Start of Block
theorem leaveTo_keeps (n : Node) (st : NodeState) : Keeps (leaveTo n st) n := by
  unfold leaveTo
  dsimp only
  split
  · exact (blocksLeave_keeps _).trans (setState_keeps n st)
  · exact setState_keeps n st

theorem emptyQueue_keeps (n : Node) : Keeps (emptyQueue n) n := by
  have h : Keeps { n with link := { n.link with
      queue := [], attempts := 0, sending := false, stopped := false, refusedOffers := [] } } n :=
    .of_le (Nat.zero_le _) (Nat.le_refl _) (Nat.le_refl _) (Nat.le_refl _) (Nat.le_refl _) rfl rfl rfl rfl
  unfold emptyQueue
  dsimp only
  split
  · exact (endRequest_keeps _ _).trans h
  · exact h

theorem goDown_keeps (n : Node) : Keeps (goDown n) n := (leaveTo_keeps n .down).same rfl

theorem mute_keeps (n : Node) (c : MuteCause) : Keeps (mute n c) n := by
  have h3 := ((leaveTo_keeps _ .muted).trans (emptyQueue_keeps n)).same (a :=
    { leaveTo (emptyQueue n) .muted with
      muteCause := some c, link := { (leaveTo (emptyQueue n) .muted).link with goodRun := 0, sendElapsed := none } }) rfl
  unfold mute
  dsimp only
  split
  · exact (goDown_keeps _).trans ((emptyQueue_keeps n).same rfl)
  · split
    · exact (attend_keeps _ _).trans h3
    · exact h3

theorem setPeer_keeps (n : Node) (k : Nat) (p : Peer) : Keeps (setPeer n k p) n := by
  have hl := setPeer_length n k p
  rw [setPeer_eq]
  exact .of_le (Nat.le_refl _) (Nat.le_refl _) (Nat.le_refl _) (Nat.le_refl _) (Nat.le_refl _) hl rfl rfl rfl

theorem peerFrame_keeps (n : Node) (s : Nat) (t : Telegram) : Keeps (peerFrame n s t) n := by
  unfold peerFrame
  split
  · exact .self n
  · split
    · exact .self n
    · exact setPeer_keeps n _ _

/-- R22: benching makes no queue longer. -/
theorem benchQueue_length (b : Bool) (q : List QEntry) : (benchQueue b q).length ≤ q.length := by
  unfold benchQueue
  dsimp only
  split
  · exact Nat.le_refl _
  · split
    · exact Nat.succ_le_succ (List.length_filter_le _ _)
    · exact Nat.le_succ_of_le (List.length_filter_le _ _)

theorem benchSelf_keeps (n : Node) : Keeps (benchSelf n) n := by
  have hq : ∀ (m : Node) (k : Nat),
      Keeps { m with link := { m.link with queue := benchQueue m.link.sending m.link.queue, attempts := k } } m := fun m k =>
    .of_le (benchQueue_length _ _) (Nat.le_refl _) (Nat.le_refl _) (Nat.le_refl _) (Nat.le_refl _) rfl rfl rfl rfl
  have h1 : Keeps (closeHoldOf (leaveTo { n with benchMark := true } .benched) (cfg n).station) n :=
    (closeHoldOf_keeps _ _).trans ((leaveTo_keeps _ _).trans (.of_extent rfl))
  have h3 := fun p k => (hq _ k).trans ((setPeer_keeps _ (cfg n).station p).trans h1)
  unfold benchSelf
  exact Keeps.ite ((endRequest_keeps _ _).trans (h3 _ _)) (h3 _ _)

theorem benchStation_keeps (n : Node) (s : Nat) : Keeps (benchStation n s) n := by
  unfold benchStation
  split
  · split
    · exact benchSelf_keeps n
    · exact .self n
  · exact (closeHoldOf_keeps _ _).trans (setPeer_keeps n _ _)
End of Block
> [Exercise instructions]
Output only an exact transcription of the lines above from the one with "Nat.succ_le_succ (List.length_filter_le _ _)" up to and including the one with "(closeHoldOf_keeps _ _).trans ((leaveTo_keeps".

> [Exercise answer]
    · exact Nat.succ_le_succ (List.length_filter_le _ _)
    · exact Nat.le_succ_of_le (List.length_filter_le _ _)

theorem benchSelf_keeps (n : Node) : Keeps (benchSelf n) n := by
  have hq : ∀ (m : Node) (k : Nat),
      Keeps { m with link := { m.link with queue := benchQueue m.link.sending m.link.queue, attempts := k } } m := fun m k =>
    .of_le (benchQueue_length _ _) (Nat.le_refl _) (Nat.le_refl _) (Nat.le_refl _) (Nat.le_refl _) rfl rfl rfl rfl
  have h1 : Keeps (closeHoldOf (leaveTo { n with benchMark := true } .benched) (cfg n).station) n :=
    (closeHoldOf_keeps _ _).trans ((leaveTo_keeps _ _).trans (.of_extent rfl))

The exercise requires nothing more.